El mercurio disparado, las mejillas de mi abuelo encendidas, mientras mi hermano hacía con mi madre sus cuadernillos Santillana. Mi abuela, acomodada sobre una silla de rayas, no dejaba de remendar aguja en mano todo y cuanto le pedíamos durante el verano. A veces se animaba a refunfuñar a mi abuelo, que, enfundado en su camisa abierta sobre otra de tirantes blanca, hacía oídos sordos para seguir regando las plantas del chalet. De sus labios siempre salieron buenos consejos, aunque muchas veces tuvieran tintes añejos, pero siempre provechosos. Era una época en la que Telecinco comenzaba a marcar la pauta e Induráin ya se erigía como el nuevo ídolo en España. Por aquel entonces a mí me gustaba una chica. Yo tenía doce años, y estaba en esa época tonta del «que si sí, que si no», en la que uno se siente enamorado, pero trata de hacerse el duro y fingir que no le interesan las chicas. Pero lo cierto es que ya comenzaba a darme cuenta de lo bonito que podía ser pasear por aquel parque bajo las estrellas, fantaseando con ser el príncipe que Carla buscaba. Flores esparcidas por los bancos, de esta guisa se había despedido la primavera, que nunca daba malas ideas a los enamorados.
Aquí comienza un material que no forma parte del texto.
/-- The commands: one constructor per row of spec/opcode_table.json, in the table's order but for the rows of
instruction words, which all stand among the first 244 (DESIGN CHOICE, log entry 10) (DESIGN CHOICE, log entry 85). -/
inductive Instr
  -- fabric time
  | ftuEpochWrite (a : Auth) (p : Path) (v : Word)
  | ptpMessage (port seqId : Nat) (slave : Bool) (offset : Int) (pathDelay : Nat)
  | holdoverLimit
  | timeRelock
  | triggerArm (a : Auth) (p : Path) (region : Option Nat) (i : Nat) (v : Word)
  | triggerFire (region : Option Nat) (i : Nat)
  | mapSwitch (a : Auth) (p : Path) (v : Word)
  | mapSwitchDrained
  -- weave array
  | weave (b : Nat) (f : Bool) (w : Word)
  | weaveAccept (b : Nat)
  | weaverRowArrive (b : Nat)
  | randBoundary (b : Nat)
  | originReloadDone (b : Nat)
  | arrSelftestDone (b : Nat) (pass : Bool)
  | replayLimitReached (b : Nat)
  | spareFillDone (b : Nat)
  | stakeLd (b : Nat) (f : Bool) (w : Word)
  | stakeQueueStart (b : Nat)
  | stakeLdDone (b : Nat)
  | stakeInv (b : Nat) (f : Bool) (w : Word)
  | stakeStat (b : Nat) (f : Bool) (w : Word)
  -- vector engine and twine unit
  | vsetvl (b : Nat) (f : Bool) (w : Word)
  | vmvS (b : Nat) (f : Bool) (w : Word)
  | vcfg (b : Nat) (f : Bool) (w : Word)
  | vcfgRd (b : Nat) (f : Bool) (w : Word)
  | mpop (b : Nat) (f : Bool) (w : Word)
  | vmvV (b : Nat) (f : Bool) (w : Word)
  | vadd (b : Nat) (f : Bool) (w : Word)
  | vsub (b : Nat) (f : Bool) (w : Word)
  | vmul (b : Nat) (f : Bool) (w : Word)
  | vdiv (b : Nat) (f : Bool) (w : Word)
  | vmin (b : Nat) (f : Bool) (w : Word)
  | vmax (b : Nat) (f : Bool) (w : Word)
  | vabs (b : Nat) (f : Bool) (w : Word)
  | vneg (b : Nat) (f : Bool) (w : Word)
  | vfma (b : Nat) (f : Bool) (w : Word)
  | vfms (b : Nat) (f : Bool) (w : Word)
  | vfnma (b : Nat) (f : Bool) (w : Word)
  | vcmpEq (b : Nat) (f : Bool) (w : Word)
  | vcmpLt (b : Nat) (f : Bool) (w : Word)
  | vcmpLe (b : Nat) (f : Bool) (w : Word)
  | vcmpUn (b : Nat) (f : Bool) (w : Word)
  | mand (b : Nat) (f : Bool) (w : Word)
  | mor (b : Nat) (f : Bool) (w : Word)
  | mxor (b : Nat) (f : Bool) (w : Word)
  | mnot (b : Nat) (f : Bool) (w : Word)
  | viadd (b : Nat) (f : Bool) (w : Word)
  | visub (b : Nat) (f : Bool) (w : Word)
  | vimul (b : Nat) (f : Bool) (w : Word)
  | vand (b : Nat) (f : Bool) (w : Word)
  | vor (b : Nat) (f : Bool) (w : Word)
  | vxor (b : Nat) (f : Bool) (w : Word)
  | vsll (b : Nat) (f : Bool) (w : Word)
  | vsrl (b : Nat) (f : Bool) (w : Word)
  | vsra (b : Nat) (f : Bool) (w : Word)
  | vcvt (b : Nat) (f : Bool) (w : Word)
  | vexp (b : Nat) (f : Bool) (w : Word)
  | vexp2 (b : Nat) (f : Bool) (w : Word)
  | vlog (b : Nat) (f : Bool) (w : Word)
  | vlog2 (b : Nat) (f : Bool) (w : Word)
  | vrcp (b : Nat) (f : Bool) (w : Word)
  | vsqrt (b : Nat) (f : Bool) (w : Word)
  | vrsqrt (b : Nat) (f : Bool) (w : Word)
  | vtanh (b : Nat) (f : Bool) (w : Word)
  | vsigmoid (b : Nat) (f : Bool) (w : Word)
  | verf (b : Nat) (f : Bool) (w : Word)
  | vsin (b : Nat) (f : Bool) (w : Word)
  | vcos (b : Nat) (f : Bool) (w : Word)
  | vslidedn (b : Nat) (f : Bool) (w : Word)
  | vslideup (b : Nat) (f : Bool) (w : Word)
  | vperm (b : Nat) (f : Bool) (w : Word)
  | vmerge (b : Nat) (f : Bool) (w : Word)
  | vld (b : Nat) (f : Bool) (w : Word)
  | vst (b : Nat) (f : Bool) (w : Word)
  | vstSp (b : Nat) (f : Bool) (w : Word)
  | vrb (b : Nat) (f : Bool) (w : Word)
  | vldSp (b : Nat) (f : Bool) (w : Word)
  | vsmxStat (b : Nat) (f : Bool) (w : Word)
  | vsmxMerge (b : Nat) (f : Bool) (w : Word)
  | vsmxWgt (b : Nat) (f : Bool) (w : Word)
  | vsmxNorm (b : Nat) (f : Bool) (w : Word)
  | voptApply (b : Nat) (f : Bool) (w : Word)
  | voptRd (b : Nat) (f : Bool) (w : Word)
  | vrngU32 (b : Nat) (f : Bool) (w : Word)
  | vrngUnif (b : Nat) (f : Bool) (w : Word)
  | vrngKeep (b : Nat) (f : Bool) (w : Word)
  | twSum (b : Nat) (f : Bool) (w : Word)
  | twSumsq (b : Nat) (f : Bool) (w : Word)
  | twMax (b : Nat) (f : Bool) (w : Word)
  | twMin (b : Nat) (f : Bool) (w : Word)
  | twAmax (b : Nat) (f : Bool) (w : Word)
  | twArgmax (b : Nat) (f : Bool) (w : Word)
  | twCountNonfinite (b : Nat) (f : Bool) (w : Word)
  | twCrd (b : Nat) (f : Bool) (w : Word)
  | twCclr (b : Nat) (f : Bool) (w : Word)
  | vregSelftestDone (b : Nat) (pass : Bool)
  -- block core
  | add (b : Nat) (f : Bool) (w : Word)
  | sub (b : Nat) (f : Bool) (w : Word)
  | and (b : Nat) (f : Bool) (w : Word)
  | or (b : Nat) (f : Bool) (w : Word)
  | xor (b : Nat) (f : Bool) (w : Word)
  | sll (b : Nat) (f : Bool) (w : Word)
  | srl (b : Nat) (f : Bool) (w : Word)
  | sra (b : Nat) (f : Bool) (w : Word)
  | slt (b : Nat) (f : Bool) (w : Word)
  | sltu (b : Nat) (f : Bool) (w : Word)
  | mul (b : Nat) (f : Bool) (w : Word)
  | mulh (b : Nat) (f : Bool) (w : Word)
  | mulhu (b : Nat) (f : Bool) (w : Word)
  | div (b : Nat) (f : Bool) (w : Word)
  | divu (b : Nat) (f : Bool) (w : Word)
  | rem (b : Nat) (f : Bool) (w : Word)
  | remu (b : Nat) (f : Bool) (w : Word)
  | min (b : Nat) (f : Bool) (w : Word)
  | max (b : Nat) (f : Bool) (w : Word)
  | minu (b : Nat) (f : Bool) (w : Word)
  | maxu (b : Nat) (f : Bool) (w : Word)
  | clz (b : Nat) (f : Bool) (w : Word)
  | ctz (b : Nat) (f : Bool) (w : Word)
  | popc (b : Nat) (f : Bool) (w : Word)
  | addi (b : Nat) (f : Bool) (w : Word)
  | andi (b : Nat) (f : Bool) (w : Word)
  | ori (b : Nat) (f : Bool) (w : Word)
  | xori (b : Nat) (f : Bool) (w : Word)
  | slli (b : Nat) (f : Bool) (w : Word)
  | srli (b : Nat) (f : Bool) (w : Word)
  | srai (b : Nat) (f : Bool) (w : Word)
  | slti (b : Nat) (f : Bool) (w : Word)
  | sltiu (b : Nat) (f : Bool) (w : Word)
  | movi (b : Nat) (f : Bool) (w : Word)
  | movhi (b : Nat) (f : Bool) (w : Word)
  | fadd (b : Nat) (f : Bool) (w : Word)
  | fsub (b : Nat) (f : Bool) (w : Word)
  | fmul (b : Nat) (f : Bool) (w : Word)
  | fdiv (b : Nat) (f : Bool) (w : Word)
  | fsqrt (b : Nat) (f : Bool) (w : Word)
  | fmin (b : Nat) (f : Bool) (w : Word)
  | fmax (b : Nat) (f : Bool) (w : Word)
  | fma (b : Nat) (f : Bool) (w : Word)
  | fcmpEq (b : Nat) (f : Bool) (w : Word)
  | fcmpLt (b : Nat) (f : Bool) (w : Word)
  | fcmpLe (b : Nat) (f : Bool) (w : Word)
  | fcvtI (b : Nat) (f : Bool) (w : Word)
  | fcvtF (b : Nat) (f : Bool) (w : Word)
  | fcvtP (b : Nat) (f : Bool) (w : Word)
  | ldlB (b : Nat) (f : Bool) (w : Word)
  | ldlBu (b : Nat) (f : Bool) (w : Word)
  | ldlH (b : Nat) (f : Bool) (w : Word)
  | ldlHu (b : Nat) (f : Bool) (w : Word)
  | ldlW (b : Nat) (f : Bool) (w : Word)
  | ldlWu (b : Nat) (f : Bool) (w : Word)
  | ldlD (b : Nat) (f : Bool) (w : Word)
  | stlB (b : Nat) (f : Bool) (w : Word)
  | stlH (b : Nat) (f : Bool) (w : Word)
  | stlW (b : Nat) (f : Bool) (w : Word)
  | stlD (b : Nat) (f : Bool) (w : Word)
  | ldv (b : Nat) (f : Bool) (w : Word)
  | stv (b : Nat) (f : Bool) (w : Word)
  | amoadd (b : Nat) (f : Bool) (w : Word)
  | amoswap (b : Nat) (f : Bool) (w : Word)
  | amocas (b : Nat) (f : Bool) (w : Word)
  | beq (b : Nat) (f : Bool) (w : Word)
  | bne (b : Nat) (f : Bool) (w : Word)
  | blt (b : Nat) (f : Bool) (w : Word)
  | bge (b : Nat) (f : Bool) (w : Word)
  | bltu (b : Nat) (f : Bool) (w : Word)
  | bgeu (b : Nat) (f : Bool) (w : Word)
  | jal (b : Nat) (f : Bool) (w : Word)
  | jalr (b : Nat) (f : Bool) (w : Word)
  | wait (b : Nat) (f : Bool) (w : Word)
  | waitany (b : Nat) (f : Bool) (w : Word)
  | waitT (b : Nat) (f : Bool) (w : Word)
  | tkst (b : Nat) (f : Bool) (w : Word)
  | ftnow (b : Nat) (f : Bool) (w : Word)
  | ftwait (b : Nat) (f : Bool) (w : Word)
  | ftstat (b : Nat) (f : Bool) (w : Word)
  | exit (b : Nat) (f : Bool) (w : Word)
  | fence (b : Nat) (f : Bool) (w : Word)
  | csrr (b : Nat) (f : Bool) (w : Word)
  | csrw (b : Nat) (f : Bool) (w : Word)
  | nop (b : Nat) (f : Bool) (w : Word)
  | brk (b : Nat) (f : Bool) (w : Word)
  | coreResume (a : Auth) (p : Path) (b : Nat) (v : Word)
  | coreSelftestDone (b : Nat) (pass : Bool)
  | coreReplayLimit (b : Nat)
  -- moves and memory
  | move (b : Nat) (f : Bool) (w : Word)
  | moveFill (b : Nat) (f : Bool) (w : Word)
  | moveNc (b : Nat) (f : Bool) (w : Word)
  | plait (b : Nat) (f : Bool) (w : Word)
  | plaitFence (b : Nat) (f : Bool) (w : Word)
  | plaitHrel (b : Nat) (f : Bool) (w : Word)
  | illegalInstruction (b : Nat) (f : Bool) (w : Word)
  | moveBurst (id : Nat)
  | pageWalk (tag : Nat) (va : Word) (req : WalkFor)
  | hbmReread (dpa fails : Nat) (req : ReadFor)
  | frameTestDone (k : Nat) (pass channelOk : Bool)
  | sramRowTestDone (b : Nat) (pass : Bool)
  | tlbiStart (a : Auth) (p : Path) (v : Word)
  | tlbiDone
  | dirtySwap (a : Auth) (p : Path) (v : Word)
  | dirtyClear (a : Auth) (p : Path) (bank idx : Nat) (v : Word)
  | hbmIlvWrite (a : Auth) (p : Path) (v : Word)
  | scrubStart (a : Auth) (p : Path) (v : Word)
  | scrubDone
  -- arbitration
  | arbDecision (id : ArbId) (new : List ArbNew)
  | burstLimitExpire (id : ArbId)
  | quotaExhausted (id : ArbId) (req : Nat)
  | arbStatClear (a : Auth) (p : Path) (id : ArbId) (v : Word)
  -- scheduling
  | makePart (a : Auth) (p : Path) (v : Word)
  | freePart (a : Auth) (p : Path) (v : Word)
  | admitCtx (a : Auth) (p : Path) (v : Word)
  | release (a : Auth) (p : Path) (v : Word)
  | bindQ (a : Auth) (p : Path) (v : Word)
  | unbindQ (a : Auth) (p : Path) (v : Word)
  | stopQ (a : Auth) (p : Path) (v : Word)
  | startQ (a : Auth) (p : Path) (v : Word)
  | doorbellWrite (a : Auth) (p : Path) (q : Nat) (v : Word)
  | entryRead (q : Nat)
  | taskStart (q : Nat)
  | fillTaskStart (q : Nat)
  | taskExit (b : Nat) (f : Bool)
  | chooseIdle (part : Nat)
  | latencySwitchIn (part : Nat)
  | contextBlocked (c : Nat)
  | debtExpire (c : Nat)
  | blockStopped (b : Nat)
  | saveDone (b : Nat) (ok : Bool) (code : Nat)
  | blockScrubDone (b : Nat)
  | restoreDone (b : Nat) (ok : Bool) (code : Nat)
  -- rim links
  | dataFrame (k : Nat) (fr : Frame)
  | idleFrame (k : Nat) (fr : Frame)
  | hello (k : Nat) (m : HelloIn)
  | beacon (k : Nat) (hd : CtrlHdr) (hops : Nat) (locked : Bool) (epoch : Nat) (time : FracTime)
  | probe (k : Nat) (hd : CtrlHdr) (t1 : Nat)
  | probeReply (k : Nat) (hd : CtrlHdr) (times : ReplyTimes)
  | helloSend (k : Nat)
  | probeSend (k : Nat)
  | beaconSend (k : Nat)
  | ackTimeout (k : Nat)
  | errorRate (k : Nat)
  | alignmentLost (k : Nat)
  | linkLightDelay (k : Nat)
  | lightReceived (k : Nat)
  | lightLost (k : Nat)
  | linkOpen (k : Nat)
  | pcsLock (k : Nat)
  | lockTimeout (k : Nat)
  | helloTimeout (k : Nat)
  | probeTimeout (k : Nat)
  | halfTimeout (k : Nat)
  | holdExpire (k : Nat)
  | linkEnable (a : Auth) (p : Path) (k : Nat) (v : Word)
  | linkDisable (a : Auth) (p : Path) (k : Nat) (v : Word)
  | linkFence (a : Auth) (p : Path) (k : Nat) (v : Word)
  | linkUnfence (a : Auth) (p : Path) (k : Nat) (v : Word)
  | linkRetrain (a : Auth) (p : Path) (k : Nat) (v : Word)
  | wireWrite (a : Auth) (p : Path) (k : Nat) (v : Word)
  | peerOpenWrite (a : Auth) (p : Path) (k : Nat) (v : Word)
  | creditReturn (k : Nat)
  -- rim ports and the plait engine
  | plaitAccept (b : Nat)
  | writePacket (k : Nat) (pk : Pkt)
  | resultPacket (k : Nat) (pk : Pkt)
  | summaryPacket (k : Nat) (pk : Pkt)
  | versionPacket (k : Nat) (pk : Pkt)
  | creditPacket (k : Nat) (pk : Pkt)
  | doorbellPacket (k : Nat) (pk : Pkt)
  | earlyTimeout (i : Nat)
  | plaitWaitEnd (slot : Nat)
  | plaitSummaryTimeout (slot : Nat)
  | portMapWrite (a : Auth) (p : Path) (m port : Nat) (v : Word)
  | rtDataWrite (a : Auth) (p : Path) (v : Word)
  -- coil checkpoints and the recorder
  | coilEnable (a : Auth) (p : Path) (e : Nat) (v : Word)
  | coilOpen (a : Auth) (p : Path) (e : Nat) (v : Word)
  | coilCommit (a : Auth) (p : Path) (e : Nat) (v : Word)
  | coilDiscard (a : Auth) (p : Path) (e : Nat) (v : Word)
  | coilRestore (a : Auth) (p : Path) (e : Nat) (v : Word)
  | coilPark (a : Auth) (p : Path) (e : Nat) (v : Word)
  | coilDissolve (a : Auth) (p : Path) (e : Nat) (v : Word)
  | coilPage (k : Nat) (pk : Pkt)
  | coilDelta (k : Nat) (pk : Pkt)
  | coilAck (k : Nat) (pk : Pkt)
  | coilReady (k : Nat) (pk : Pkt)
  | coilEnd (k : Nat) (pk : Pkt)
  | coilRestoreReq (k : Nat) (pk : Pkt)
  | coilRestorePage (k : Nat) (pk : Pkt)
  | rplModeWrite (a : Auth) (p : Path) (v : Word)
  -- hangs, resets and recovery
  | wdNoRetire (b : Nat)
  | wdSchedHeartbeat (r : Nat)
  | wdPlaitOverrun
  | wdCompanionLost
  | wdLid
  | heartbeatWrite (a : Auth) (p : Path) (v : Word)
  | blockHung (b : Nat)
  | fullResetNeeded (part : Nat)
  | partReset (a : Auth) (p : Path) (part : Nat)
  | partResetDone (part : Nat) (found : List BlockFound)
  | drainEnd (c : Nat)
  | fullReset
  | peerReset (port addr kind part step : Nat)
  | fencePeer (port addr digest : Nat)
  | readmitPeer (port addr digest : Nat)
  | fenceSelf (port : Nat)
  | readmitSelf (port : Nat)
  | peerFenceWrite (a : Auth) (p : Path) (v : Word)
  | rtsStart (a : Auth) (p : Path)
  | rtsResult (elapsedS : Nat) (found : List BlockFound) (hbm : HbmFound)
  | alive
  -- Josil link
  | jslDetectEnd (signal : Nat)
  | jslEqualiseDone
  | jslAlignDone (low high : List (List Byte)) (crReq crData crMsg : Nat)
  | flitReceive (fl : Flit)
  | flitAckTimeout
  | jslLaneFecLoss (lane : Nat)
  | jslRetrainWrite (a : Auth) (p : Path) (v : Word)
  | jslRetrainDone (low high : List (List Byte))
  | rdNc (h : JHdr)
  | wrNc (h : JHdr) (data : List Byte)
  | snpInv (h : JHdr)
  | snpData (h : JHdr)
  | cmp (h : JHdr)
  | cmpData (h : JHdr) (data : List Byte)
  | grantS (h : JHdr) (data : List Byte)
  | grantE (h : JHdr) (data : List Byte)
  | jslTimeout (tid : Nat)
  | flush (a : Auth) (p : Path) (v : Word)
  | flushDone
  -- upsett, firmware and security
  | upsettStart
  | powerGood (refA refB : Bool)
  | upsettStepEnd (step : Nat) (found : List BlockFound)
  | step6Limit
  | loadImage (fetched : Bool) (image : List Byte)
  | loadRepair (fetched : Bool) (table : List Byte)
  | attest (fetched : Bool) (request : List Byte)
  | epochTreeDone (pos : Nat)
  | installKey (a : Auth) (p : Path) (v : Word)
  | attestReq (port nonce part : Nat)
  | debugEnable (port : Nat)
  | raiseFloor (port : Nat)
  | debugWrite (port off : Nat) (v : Word)
  | debugPortAccess (write : Bool) (off : Nat) (v : Word)
  | echo (body : List Byte)
  | registerWrite (a : Auth) (p : Path) (off : Nat) (v : Word)
  -- power, clocks and management ports
  | railOrderFault (rail : Nat)
  | underVoltage (rail : Nat)
  | refclkLoss (clkB : Bool)
  | refclkBothLost
  | refclkRecover (clkB : Bool)
  | clockSelect (a : Auth) (p : Path) (v : Word)
  | thermalSample (temps : List Int)
  | thermalStopRelease
  | diodeSample (milliVolt : Nat) (temp : Int)
  | powerWindowEnd (estimateW : Nat)
  | regulatorPoll (i : Nat) (ok : Bool) (voutMv iout tempC : Nat)
  | throtReqAssert
  | throtReqDeassert
  | mgmtPortDown (port : Nat)
  | mgmtPortUp (port : Nat) (fec : Bool)
  | mgmtDatagram (port : Nat) (d : Datagram)
  | mgmtNetworkFrame (port : Nat) (fr : NetFrame)
  | regRead (port off : Nat)
  | regWrite (port off : Nat) (v : Word)
  | telemetry
  | smbStatusRead
  | smbTjRead
  | smbPowerRead
  | smbFaultCauseRead
  | alertResponse
  | smbusStuck (clkLine recovered : Bool)
  | smbusRecoveryRetry (recovered : Bool)
  | smbTargetTimeout
  -- perturbation
  | ptbEnable (a : Auth) (p : Path) (v : Word)
  | ptbClear (a : Auth) (p : Path) (v : Word)
  | ptbSeedWrite (a : Auth) (p : Path) (v : Word)
  | ptbInjWrite (a : Auth) (p : Path) (v : Word)
  | ptbGenWrite (a : Auth) (p : Path) (v : Word)
  | ptbSkewWrite (a : Auth) (p : Path) (v : Word)
  | ptbDelayedCompletion (i : Nat)
  | ptbCreditRelease (i : Nat)
  -- rows that stand at the end of the table
  | holdover (source : Nat)
  | frameCrcFail (k : Nat) (why : BadFrame)
  | frameSlot (k : Nat)
  | flitSlot
  | vectorInstructionComplete (b : Nat)
  | timedWaitDeadline (b : Nat) (f : Bool)
  | hbmTrainFailed (k : Nat)
  | powerOff
  | smbusLinesHigh
  deriving DecidableEq, Repr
«Abuelo, veo que tiene calor», le decía yo cuando lo encontraba pegado al ventilador después de su típica siesta vespertina. Él sonreía. Yo me preparaba para otra tarde en la que deseaba cruzar alguna palabra con Carla. Hacerme el pasota delante de mis amigos pero cercano delante de ella no era tarea sencilla. Pronto cumpliría los trece, poniendo fin a la Primaria, así que era el momento de enfundarme mi cami Nike que más molaba, con el símbolo bien grande en el pecho. El chalet de Carla era precioso. Cuando la esperábamos fuera, yo no podía dejar de mirar aquella enredadera de flores violetas, que parecía guiar sus pasos antes de que ella abriera la puerta. Entonces me entraba la maldita carraspera nerviosa. Uno solo podía besar cuando ya había empezado Secundaria —era una regla no escrita—, y a mí me quedaba ya bien poco. De momento, y con suerte, solo podía aspirar a ir de la mano con ella.
Un día dejé de sentirme a gusto en las guerras de globos y en las expediciones en bici buscando cuevas perdidas. Estaba madurando a marchas forzadas, casi sin darme cuenta. Mi abuelo me miraba con orgullo, aunque yo ya no tuviera apenas tiempo para comentar con él los goles que durante tanto tiempo oímos juntos en la radio. Me despedí de él con una palmadita en la espalda y un beso en la mejilla, antes de ir a ver a Carla, que ya me esperaba en el parque.
«Aún no podemos darnos un beso, pero podemos ir de la mano». Acepté sin pensarlo dos veces; era como si el cielo se hubiera abierto delante de mis ojos. Aquel beso aún podía esperar. Paseamos de la mano mientras mis amigos se cachondeaban, pero aquellos ratitos junto a ella en el banco no los hubiera cambiado por nada del mundo. Me armé de valor y dejé de interpretar el papel de machote.
«Tienes que llevarte el móvil —me comentó mi padre una calurosa tarde de julio—; en nada empiezas Secundaria y debes asumir responsabilidades». También me animaba a que siguiera oyendo algún que otro partido con mi abuelo. Sabía que él lo echaba de menos, aunque no dejara de sonreír, orgulloso, cada vez que me veía salir a descubrir el mundo. Los tiempos cambiaban. Sus ataques de tos eran cada vez más habituales. Pero un niño de doce años era ajeno a todo aquello.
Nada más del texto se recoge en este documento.